The population in Ireland's capital started rapidly growing. In fact, it's Dublin!
Time to go to New York to visit the Twin Towers.
Theyβre already getting closer.
The Philthydelphia Eagles.
That's it. That's the joke.
Roses are red, your cities are gone, I am Thomas the thermonuclear bomb.
When Leicester City won the league in 2015/16, do you think there was a little lad in Africa running around with "Drinkwater" on his back, annoying the hell out of the locals?
What time do terrorists arrive in New York City?
9:11 AM
Why can't New your city play chess???
Because they lost 2 towers
The best football game was the Jets against the Twin Towers.
A Scouser at ground zero just after the twin towers fell asks a passer-by, "What time is it, mate?"
An American replies, "That's a mad accent, where are you from?"
The Scouser says, "Liverpool."
The American says, "Oh, what state is that in?"
The Scouser looks around and says, "About the same state as this, mate, but what time is it?"

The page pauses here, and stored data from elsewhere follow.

-- ==== Sys2Proof/Machine/Alu.lean ====
section
/-!
DEFINITION. The meanings of the register-register family (spec/42_alu.md R150-R162).
-/

namespace Sys2Proof.Machine

open Host (Outcome)

/-- R152. -/
def execLdReg (x y : Reg) (s : State) : Outcome State Fault Refusal := .next (s.writeV x (s.readV y))

/-- R153: VF is not written, except as the destination. -/
def execOrReg (x y : Reg) (s : State) : Outcome State Fault Refusal := .next (s.writeV x (s.readV x ||| s.readV y))

/-- R154. -/
def execAndReg (x y : Reg) (s : State) : Outcome State Fault Refusal := .next (s.writeV x (s.readV x &&& s.readV y))

/-- R155. -/
def execXorReg (x y : Reg) (s : State) : Outcome State Fault Refusal := .next (s.writeV x (s.readV x ^^^ s.readV y))

/-- R156. -/
def execAddReg (x y : Reg) (s : State) : Outcome State Fault Refusal :=
  .next (s.writeResultFlag x (s.readV x + s.readV y) (carryFlag (s.readV x) (s.readV y)))

/-- R157. -/
def execSub (x y : Reg) (s : State) : Outcome State Fault Refusal :=
  .next (s.writeResultFlag x (s.readV x - s.readV y) (notBorrow (s.readV x) (s.readV y)))

/-- R158 for a value of `SHIFT_QUIRK_COPY_VY`. -/
def shrWith (quirk : Bool) (x y : Reg) (s : State) : State :=
  s.writeResultFlag x (shiftSource quirk (s.readV x) (s.readV y) >>> 1)
    (shrFlag (shiftSource quirk (s.readV x) (s.readV y)))

/-- R158. -/
def execShr (x y : Reg) (s : State) : Outcome State Fault Refusal := .next (shrWith shiftCopiesVy x y s)

/-- R159. -/
def execSubn (x y : Reg) (s : State) : Outcome State Fault Refusal :=
  .next (s.writeResultFlag x (s.readV y - s.readV x) (notBorrow (s.readV y) (s.readV x)))

/-- R160 for a value of `SHIFT_QUIRK_COPY_VY`. -/
def shlWith (quirk : Bool) (x y : Reg) (s : State) : State :=
  s.writeResultFlag x (shiftSource quirk (s.readV x) (s.readV y) <<< 1)
    (shlFlag (shiftSource quirk (s.readV x) (s.readV y)))

/-- R160. -/
def execShl (x y : Reg) (s : State) : Outcome State Fault Refusal := .next (shlWith shiftCopiesVy x y s)

end Sys2Proof.Machine
end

I taught my dog how to play the trumpet on the London Underground over the weekend.
He went from Barking to Tooting in just under 20 minutes.
What is the only place fat people live?
Obi-city.
What does Godzilla eat for dinner?
The dinner.
What did a terrorist say when New York didn't want his food?
"Here Comes The Airplane!"
Do you want to know how the NY Jets got their name?
I still don't know what's the worst, most dangerous place to take your children on holiday, but, for certain, it's either Vatican City or Neverland Ranch.
We used to be the tallest buildings in New York...
Then we took an Arab to the knee.
Are you French? Because I Eiffel for you.
Why did Joe Biden visit Hiroshima? Because the city has the hottest prepubescent girls in the world.
What's long, hard, and bloody?
The Boston Marathon.
The woman had a dick, lol, it's your mom ahahahahahaha, yeah YOU! Jhon man! In New York City I am on to you! I will be under your bed tonight lol get a bodyguard!